Structured Diabetes Education: virtual access was as effective as face-to-face access to a structured diabetes education programme (EMPOWER T2n) for people with type 2 diabetes in England.

Abstract

Introduction & objectives Structured diabetes education (SDE) is an evidence-based intervention for type 2 diabetes. The goal of this study was to compare SDE whether accessed face to face or virtually and determine if any differences existed in key endpoint attainment. This study helps address the absence of evaluations comparing these access modalities.

Research design and methods All data were sourced from English SDE participants themselves, and their General Practices and routinely collected for service evaluation between 2016 and 2023. All data were observational, and all participants accessed usual care. The primary endpoint was the increase in the percentage of patients with glycated haemoglobin (HbA1c) at target [48mmol/mol (International Federation of Clinical Chemistry and Laboratory Medicine) / 6.5% (National Glycohemoglobin Standardization Program)] in virtually accessed SDE participants (V-SDE) versus face-to-face accessed SDE participants (F2F-SDE) on unchanged medicines for glycaemia. All data were non-normally distributed. Wilcoxon signed rank tests were used to analyse paired data, Mann-Whitney U-tests used for independent data and Chi-square tests used for observed versus expected data.

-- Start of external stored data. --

-- ==== Sys2Proof/Machine/Ckpt.lean ====
section
/-! DEFINITION. Checkpoints and restore (R391–R410): manifests, digests, parity slices, the commit, restore by rounds and rebuild, drain,
import, and the bridge's relay. -/

namespace Sys2Proof.Machine

def Mod.ckptOf (m : Mod) (f : Ckpt → Ckpt) : Mod := { m with ckpt := f m.ckpt }

/-! ## The group (R391) -/

/-- The id at a group position, and this module's position. -/
def Mod.member (m : Mod) (p : Nat) : Nat :=
  if p % 2 = 0 then m.f (BLB.MEMBER.ID_A (p / 2)) else m.f (BLB.MEMBER.ID_B (p / 2))
def Mod.gpos (m : Mod) : Nat := m.f BLB.GROUP.POS
def Mod.members (m : Mod) : List Nat := (List.range 8).map m.member

/-- The position of a member id. -/
def Mod.posOf (m : Mod) (id : Nat) : Option Nat := (List.range 8).find? fun p => m.member p == id

/-- A stripe in bytes, and the slices of a fragment (R392, R399). -/
def Mod.stripe (m : Mod) : Nat := m.sizeS / 8
def sliceLen : Nat := 0x100000
def Mod.sliceCount (m : Mod) : Nat := m.stripe / sliceLen

/-- The generation that is running, and the stripe of member `i` in the fragment of position `j` (R393). -/
def stripeOf (i j : Nat) : Nat := (j + 15 - i) % 8

/-! ## Digests (R398) -/

/-- SHA-384 over pieces of 16 MiB and then over their digests. -/
def shardDigest (bs : List Byte) : List Byte :=
  sha384 ((pieces 0x1000000 ((bs.length + 0xFFFFFF) / 0x1000000) bs).flatMap sha384)

/-- The bytes of a generation up to the extent, and of a fragment, in a memory as read. -/
def Mod.genBytes (m : Mod) (mem : Tbl Byte) (g : Nat) : List Byte := getBytes byte0 mem (m.genBase g) m.extent
def Mod.fragBytes (m : Mod) (mem : Tbl Byte) (g : Nat) : List Byte := getBytes byte0 mem (m.fragBase g) m.stripe

/-- The digest of a generation's state in a memory as read (R213). -/
def Mod.genState (m : Mod) (mem : Tbl Byte) (g : Nat) : Nat := regionDigest mem (m.genBase g) m.extent

/-- What the checkpoint engine reads through the decoder. -/
def byCkpt : By := ⟨2, none, 3, 144⟩

/-- A generation up to the extent is read, and with `frag` its fragment: the memory as seen; the flag is false where a unit is
uncorrectable, whose generation R271 marks damaged. -/
def Mod.readGen (m : Mod) (g : Nat) (frag : Bool) : Mod × Tbl Byte × Bool :=
  m.see byCkpt ((m.genBase g, m.extent) :: if frag then [(m.fragBase g, m.stripe)] else [])

/-! ## Manifests (R401) -/

def Mod.manAddr (m : Mod) (g : Nat) : Nat := m.genBase g + m.sizeS - 4096

/-- The manifest of a generation as the controller gives it; one that holds an uncorrectable unit gives no data, which reads as INVALID
(R270). -/
def Mod.manifest (m : Mod) (g : Nat) : List Byte := ((m.load byCkpt (m.manAddr g) 1024).2).getD (List.replicate 1024 0)

/-- The reads of both manifests, with what the controller counts and raises on them. -/
def Mod.readManifests (m : Mod) : Mod := [0, 1].foldl (fun m g => (m.load byCkpt (m.manAddr g) 1024).1) m

def manState (b : List Byte) : Nat := dfield b 2 1
def manC (b : List Byte) : Nat := dfield b 24 4
def manStep (b : List Byte) : Nat := dfield b 16 6
def manJob (b : List Byte) : Nat := dfield b 8 8
def manStart (b : List Byte) : Nat := dfield b 56 8
def manShard (b : List Byte) (p : Nat) : List Byte := (b.drop (128 + 48 * p)).take 48

def Mod.job (m : Mod) : Nat := m.pair BLB.JOB_LO.o BLB.JOB_HI.o

/-- A manifest with its closing digest, which is taken with the state byte zero. -/
def sealManifest (body : List Byte) (state : Nat) : List Byte :=
  let b := (body ++ List.replicate (976 - body.length) 0).take 976
  let zero := b.take 2 ++ [0] ++ b.drop 3
  (b.take 2 ++ leBytes 1 state ++ b.drop 3) ++ sha384 zero

/-- The manifest of a checkpoint of this module. -/
def Mod.makeManifest (m : Mod) (state tag step c own start : Nat) (frag : List Byte) (shards : Nat → List Byte) : List Byte :=
  let pad (b : List Byte) : List Byte := (b ++ List.replicate 48 0).take 48
  sealManifest (leBytes 2 1 ++ [0] ++ leBytes 1 m.gpos ++ leBytes 2 (m.f BLB.IDENT.ID) ++ leBytes 2 tag ++ leBytes 8 m.job ++
    leBytes 6 step ++ [0, 0] ++ leBytes 4 c ++ leBytes 4 (m.f UPD.EXTENT.UNITS) ++ leBytes 2 (m.f CFG.LAYOUT.S_GIB) ++
    leBytes 2 (m.f BLB.GROUP.ID) ++ [0, 0, 0, 0] ++ leBytes 16 own ++ leBytes 8 start ++ pad frag ++
    (m.members.flatMap fun i => leBytes 2 i) ++ (List.range 8).flatMap fun p => pad (shards p)) state

/-- A manifest is written: the status registers show it (R411). -/
def Mod.putManifest (m : Mod) (g : Nat) (b : List Byte) : Mod :=
  let m := (m.store byCkpt (m.manAddr g) b).1
  m.sets [(BLB.GEN_STAT.STATE (g % 2), manState b), (BLB.GEN_C.C (g % 2), manC b)]

/-- The state byte changes, and nothing else: the manifest's digest does not depend on it (R401). -/
def Mod.setManState (m : Mod) (g s : Nat) : Mod :=
  (m.store byCkpt (m.manAddr g + 2) (leBytes 1 s)).1.set (BLB.GEN_STAT.STATE (g % 2)) s

/-- At start-up the status registers take what HBM and the flash hold (R401, R411). -/
def Mod.loadManifests (m : Mod) : Mod :=
  [0, 1].foldl (fun m g => m.readManifests.sets [(BLB.GEN_STAT.STATE g, manState (m.manifest g)), (BLB.GEN_C.C g, manC (m.manifest g)),
    (BLB.GEN_STAT.DAMAGED g, (m.damageKept g).toNat)]) m

/-- Whether this module has a manifest of checkpoint `c` for this job. -/
def Mod.manFor (m : Mod) (c : Nat) : Bool :=
  let b := m.manifest c
  manC b == c && manJob b == m.job && manState b != 0

/-- Whether a generation's manifest belongs to this job as COMMITTED or IMPORTED. -/
def Mod.genHeld (m : Mod) (g : Nat) : Bool :=
  let b := m.manifest g
  (manState b == 3 || manState b == 4) && manJob b == m.job

/-- The newest number held COMMITTED or IMPORTED for this job, and its manifest (R394). -/
def Mod.newestC (m : Mod) : Nat :=
  ([0, 1].filter m.genHeld).foldl (fun a g => max a (manC (m.manifest g))) 0
def Mod.newestMan (m : Mod) : List Byte :=
  match [0, 1].find? fun g => m.genHeld g && manC (m.manifest g) == m.newestC with
  | some g => m.manifest g
  | none => []

/-! ## Start words (R394, R395) -/

def Mod.ckptPhase (m : Mod) : Nat := m.f BLB.STAT.PHASE

/-- Whether this module asks for a checkpoint at the boundary of an announcement for step `k + 1` at time `t`. A slice whose modules are
no multiple of eight takes none (R391). -/
def Mod.wantsCkpt (m : Mod) (k t : Nat) : Bool :=
  let b := m.newestMan
  let iv := m.f BLB.INTERVAL.SECONDS
  let ev := m.f BLB.EVERY.STEPS
  decide (m.newestC ≠ 0) && m.sliceSize % 8 == 0 &&
    ((m.is BLB.CFG.AUTO && iv != 0 && (decide (t < manStart b) || decide (iv * 1000000000 ≤ t - manStart b))) ||
     (m.is BLB.CFG.AUTO && ev != 0 && decide (manStep b + ev ≤ k)) || m.ckpt.now)

/-- Whether the extent breaks R392. -/
def Mod.extentBad (m : Mod) : Bool := decide (7 * m.stripe < m.extent)

/-- The reason for HOLD, 0 for none: 1 SOLO, 2 an operation runs, 4 the extent breaks R392. -/
def Mod.holdReason (m : Mod) : Nat :=
  if m.role = 2 then 1 else if m.ckptPhase ≠ 0 then 2 else if m.extentBad then 4 else 0

/-- At a step boundary the start word goes to the collectives engine; its result is awaited. An extent that breaks R392 raises BAD_EXTENT,
whatever the reason for HOLD is. -/
def Mod.submitStart (m : Mod) (announced t : Nat) : Mod :=
  if !m.is BLB.CFG.ENABLE || m.down 148 || m.outside then m
  else
    let h := m.holdReason
    let m := if m.extentBad then m.raiseBLB 12 0 0 0 (announced - 1) else m
    let word := (m.newestC, m.wantsCkpt (announced - 1) t, h, m.is (BLB.GEN_STAT.DRAINING 0), m.is (BLB.GEN_STAT.DRAINING 1))
    let m := m.readManifests.ckptOf fun c => { c with awaitStart := some announced, annTime := t, word := word }
    m.contributeOwn kStart announced (m.tagFor m.steps.oldest)
      [word.1, word.2.1.toNat, (h != 0).toNat, word.2.2.2.1.toNat, word.2.2.2.2.toNat]

/-- The effective time of the earliest announcement has come; where the step counter advances, the start word follows (R394). -/
def Mod.announced (m : Mod) : Mod :=
  match m.vine.anns with
  | [] => m
  | (s, _, t) :: _ =>
    let up := decide (m.vine.step < s)
    let m := if m.ckpt.order = 0 then m.ckptOf fun c => { c with tag := m.tagFor (s - 1) } else m
    let m := m.stepBoundary
    if up then m.submitStart s t else m

/-- A checkpoint of the step before the announced one starts as number `c`: a PREPARED manifest of the number before it becomes
COMMITTED, and the manifest is written WRITING. Of the shard digests those that came with the tag of a later step are of this attempt:
one is sent once step k is checked, and before its start no module had begun the step after (R396). -/
def Mod.startCkpt (m : Mod) (c announced : Nat) : Mod :=
  let k := announced - 1
  let m := m.readManifests
  let old := m.manifest (c + 1)
  let m := if manState old = 2 ∧ manC old + 1 = c ∧ manJob old = m.job then m.setManState (c + 1) 3 else m
  let m := m.ckptOf fun x => { x with
    c := c, step := k, tag := if k < m.steps.oldest then x.tag else m.tagFor k, start := x.annTime, order := 2, copyPos := 0, written := []
    now := false, slices := [], shas := x.shas.filter fun s => decide (8 * c ≤ s.1) && decide (k < s.2.1) }
  let m := ((m.mendGen (c % 2)).sets [(BLB.STAT.PHASE, 1), (BLB.STAT.GEN, c % 2)]).hubStart 148 c 1 m.ckpt.tag
  m.putManifest c (m.makeManifest 1 m.ckpt.tag k c 0 m.ckpt.annTime [] fun _ => [])
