/-- A cause of R420 arrives. While a recovery runs it is recorded and counted (R421); in FAILED Parsnip takes no action (R426). A recovery
runs in start-up too (log entry 71). -/
def Mod.warmCause (m : Mod) (cause domain : Nat) : Mod :=
  if !m.parsnipUp || m.rstState == stFAILED then m
  else if m.rstState = stRUN then m.warmStart cause domain
  else (m.count RST.SN_WARM_CAUSE_LO.o 1).hist 0x0C 254 cause 0 0 0

/-- Whether a window can run out on a domain: it is watched and busy, or was as the recovery began whose quiesce it has yet to answer. -/
def Mod.expires (m : Mod) (d : Nat) : Bool :=
  (m.watched d && m.busy d) || (m.rstState == stQUIESCE && m.recov.expiring.contains d && !m.quiesced d)

/-- A window expires on a busy domain (R416, R419, R447). -/
def Mod.sproutExpiry (m : Mod) (d : Nat) : Mod :=
  if !m.expires d then m
  else
    let m := m.recovOf fun r => { r with expiring := r.expiring.filter (· != d) }
    let m := (m.count RST.SN_SPROUT_LO.o 1).charge 0x07 d 0 0 0 0
    (if m.rstState = stRUN then m.raiseRST 1 d 0 else m).warmCause 1 d

/-! ## The quiesce (R423, R425) -/

/-- What a domain abandons when it acknowledges the quiesce request: no reply is waited for (R423). Warm recovery's own rules set its
registers later. -/
def Mod.abandon (m : Mod) (d : Nat) : Mod :=
  if d < 128 then
    let m := (List.range 4).foldl (fun m q => m.setQueue d q { m.queue d q with taken := [] }) m
    let m := { m with
      reqs := m.reqs.map fun (r : Req) => if r.core = d then { r with dead := true } else r
      heldWrites := m.heldWrites.filter (·.core != d) }
    m.setArr d { m.arr d with passes := [], activity := 0 }
  else if d < 136 then
    let m := (if m.upd.running then m.stopSix else m).warmScrub
    m.mside fun s => { s with
      waitAdds := (s.waitAdds.map fun a => { a with inStacks := a.inStacks.filter (· != d - 128) }).filter fun a => !a.inStacks.isEmpty
      remaps := s.remaps.filter (·.stack != d - 128) }
  else match d with
    | 144 => { m with router := { m.router with held := [], loop := [] } }
    | 145 => m.collOf fun c => { c with started := false, early := [] }
    | 146 => m.fenOf fun f => { f with ops := [], early := [] }
    | 147 =>
      let rest (l : List (Pkt × Option Nat)) := l.filter fun e => !(e.1.replay && m.idents.contains (srcOf e.1))
      let m := { m with router := { m.router with held := rest m.router.held } }
      (List.range 8).foldl (fun m p => m.onPort p fun x => { x with ready := rest x.ready }) m
    | 149 => m.vineOf fun v => { v with t1 := none, anns := [] }
    | 150 => m.ldg fun l => { l with inputAcks := [] }
    | 151 => m.dupOf fun x => { x with
        rm := 0, rmIn := 0, probing := none, takeover := none, awaiting := [], replies := [], later := [], swapping := false, acks := [] }
    | 148 => m.warmCkpt
    | 152 => { m with boot := { m.boot with attBusy := false } }
    | _ => m

/-- A domain acknowledges (R423). -/
def Mod.quiesceAck (m : Mod) (d : Nat) : Mod :=
  if !m.parsnipUp || m.rstState != stQUIESCE || m.recov.waited || !decide (d < 156) || m.quiesced d then m
  else (m.abandon d).recovOf fun r => { r with acked := r.acked ++ [d] }

/-- Blocks of which a domain holds holding counters (R475). -/
def domBlocks (d : Nat) : List Nat :=
  if d < 128 then [256 + d, 7]
  else if d = 128 then [15, 16, 17, 18]
  else if d < 136 then []
  else if d < 144 then [10]
  else match d with
    | 144 => [9]
    | 146 => [14]
    | 147 => [12]
    | 148 => [13]
    | 149 => [7, 8]
    | 151 => [11]
    | _ => []

/-- The counters of a domain restart, since it was switched off (R475). -/
def Mod.restartCounters (m : Mod) (d : Nat) : Mod :=
  { m with live := m.live.filter (fun e => regDomain e.1 != d)
           gaps := (m.gaps ++ domBlocks d).dedup }

/-- Free bytes of HBM: what a cold reset or the loss of a stack leaves, at the addresses that satisfy `p` (log entries 7 and 8). -/
def lostBytes (k : Nat) (p : Nat → Bool) (t : Tbl Byte) : Tbl Byte := freeBytes k (fun a => decide (a < hbmTop) && p a) t

/-- A stack loses its content: free bytes stand in it (R425). -/
def Mod.loseStack (m : Mod) (s : Nat) : Mod :=
  let (m, k) := m.fresh
  let mine (a : Nat) : Bool := decide (a < hbmTop) && stackOf a == s
  let m := { m with mem := lostBytes k mine (terase mine m.mem) }
  let m := m.mside fun x => { x with hbmErr := terase (fun u => stackOf (64 * u) == s) x.hbmErr }
  let m := (m.hist 0x0B (128 + s) 4 0 0 0).raiseRST 6 (128 + s) m.recov.cause
  let m := (m.damageGen 0 (128 + s)).damageGen 1 (128 + s)
  m.recovOf fun r => { r with lost := r.lost ++ [s] }

/-- A domain that has not acknowledged is switched off and loses what it held (R422, R425). -/
def Mod.switchOff (m : Mod) (d : Nat) : Mod :=
  let m := { m with doms := { m.doms with off := m.doms.off ++ [d] } }
  let m := ((m.abandon d).restartCounters d).count RST.SN_QOFF_LO.o 1
  let m := m.raiseRST 3 d m.recov.cause
  let m := m.set (RST.DOM_OFF.OFF (d / 32)) (m.f (RST.DOM_OFF.OFF (d / 32)) ||| 2 ^ (d % 32))
  if 128 ≤ d ∧ d < 136 then m.loseStack (d - 128)
  else if d = 149 then m.recovOf fun r => { r with vineOff := true }
  else m

/-- `QUIESCE_WAIT` ends (R422). -/
def Mod.quiesceExpiry (m : Mod) : Mod :=
  if !m.parsnipUp || m.rstState != stQUIESCE || m.recov.waited then m
  else
    let m := (List.range 5).foldl (fun m i => m.set (RST.DOM_OFF.OFF i) 0) m
    let late := (List.range 156).filter fun d => !m.quiesced d
    (late.foldl Mod.switchOff m).recovOf fun r => { r with waited := true }

/-! ## Reset and retraining (R422, R424) -/

/-- Generations are closed: every tag that the module has opened, and every packet of classes 1–7 until a step is opened (R424). -/
def Mod.closeTags (m : Mod) : Mod :=
  m.stepsOf fun s => { s with closed := (s.closed ++ s.tags).dedup, tags := [], dropAll := true }

/-- The stacks are in self refresh, once every domain has acknowledged or been switched off; generations are closed and every domain
but Parsnip is held in reset. -/
def Mod.selfRefreshIn (m : Mod) : Mod :=
  let all := (List.range 156).all m.quiesced
  if !m.parsnipUp || m.rstState != stQUIESCE || !(m.recov.waited || all) then m
  else
    let m := if m.recov.waited then m else (List.range 5).foldl (fun m i => m.set (RST.DOM_OFF.OFF i) 0) m
    let m := (m.recovOf fun r => { r with selfRefresh := true }).closeTags
    { m with doms := { m.doms with held := true, except := [] } }.set RST.STAT.STATE stRESET

/-- Every byte of every local store is zero with valid check bits (R161). -/
def Mod.zeroStores (m : Mod) : Mod :=
  { m with mem := m.mem.filter fun e => decide (e.1 < lsBase) }.mside fun s => { s with lsErr := [] }
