-- ==== Sys2Proof/Certificates/Slice0/Obligations.lean ====
section
/-! DEFINITION. The statements for the provers. A completion statement says, for each command it names, under which conditions on the state
and the operands the command has its own effect, and what that effect is; `State.after` adds what follows at once. -/

open Sys2Proof Sys2Proof.Machine

/-! ## Steps -/

/-- A step takes the command at the front of the queue and is that command's effect on the state with the queue's rest. -/
def Obligations.StepRunsFrontCommand : Prop :=
  ∀ (s : State) (c : Instr) (rest : List Instr), s.pending = c :: rest → step s = exec c { s with pending := rest }

/-- With no command waiting a step is one nanosecond of Vine time: no command's effect, the queue still empty (the model's choice, log
entry 1). -/
def Obligations.IdleStepIsOneNanosecond : Prop :=
  ∀ s : State, s.pending = [] →
    ∃ t, step s = .next t ∧ t.pending = [] ∧ t.vine.time = s.vine.time + 1 ∧ t.mem = s.mem ∧ t.queues = s.queues ∧ t.ports = s.ports

/-- Whatever the command, a step answers a next state whose queue is the rest of the queue: no command stops the block, and none adds to
or takes from the commands that wait (log entries 2 and 17). -/
def Obligations.StepTakesExactlyTheFront : Prop :=
  ∀ (s : State) (c : Instr) (rest : List Instr), s.pending = c :: rest → ∃ t, step s = .next t ∧ t.pending = rest

/-- As many steps as commands wait take them in the order they came, each exactly once and each from the state that the one before left,
and leave the queue empty. -/
def Obligations.QueueIsServedInOrder : Prop :=
  ∀ (l : List Instr) (s : State), s.pending = l →
    ∃ t, Sys2Proof.core.run l.length s = .next t ∧ t.pending = [] ∧ runInOrder l { s with pending := [] } = some t

/-- No step leaves a fault that its command met uncharged: the first failure of an attempt is charged before the next command is taken
(R538). -/
def Obligations.NoStepLeavesAFault : Prop :=
  ∀ s t : State, s.noFaultLeft → step s = .next t → t.noFaultLeft

/-- The state after reset holds no uncharged fault and no command. -/
def Obligations.ResetHoldsNoFault : Prop := State.reset.noFaultLeft ∧ State.reset.pending = []

/-- After reset: no event and no rejection stands, the recovery state is RUN, start-up is in ROM, the role is SPARE, every port is
DISABLED, no queue is enabled, and memory lists nothing. -/
def Obligations.ResetValues : Prop :=
  (∀ b, State.reset.hasEvent b = false) ∧ State.reset.rstState = stRUN ∧ State.reset.bootState = bROM ∧ State.reset.role = 0 ∧
    (∀ p : Fin 8, State.reset.pstate p.val = pDISABLED) ∧ (∀ (n : Fin 128) (q : Fin 4), State.reset.enabled n.val q.val = false) ∧
    (∀ a, State.reset.byteAt a = 0)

Results The 3,493 SDE participants with pre and post HbA1c data had a 10.2mmol/mol (16.4%) reduction in HbA1c, 389 days post their pre-SDE HbA1c measure. In the 2,334 (66.8%) participants who remained on the same medicines regime, the mean reduction in HbA1c was 9.1mmol/mol (15.2%), (p<0.001). All 617 V-SDE participants had a mean reduction in HbA1c of 13.6mmol/mol (20.9%) vs. 9.5mmol/mol (15.3%) in all 2,876 F2F-SDE participants, (p<0.001). The V-SDE on unchanged medicines had superior reductions in HbA1c to F2F-SDE (11.6 [n=404] vs. 8.6mmol/mol [n=1930], p=0.019), respectively. The overall increase in medicines for glycaemia was +12.45% F2F-SDE versus +4.21% V-SDE, (p<0.001).

The primary endpoint was the increase in the percentage of patients with HbA1c to target in V-SDE versus F2F-SDE in patients with unchanged medicines for glycaemia. Previous database analyses found a 30% increase in F2F-SDE patients at target who were on the same medicines regime. A non-inferiority limit was set at 10% for V-SDE versus F2F-SDE and required 360 patients per arm. The primary endpoint was attained with 52.2% of V-SDEs at target (+33.7%), versus the F2F-SDE gain of 29.6%. VSDE was not superior to F2F-SDE (p=0.16). Blood pressure, total cholesterol and weight were improved (all endpoints, p<0.001) with no differences between the interventions. Medicines use was unrecorded for these health endpoints.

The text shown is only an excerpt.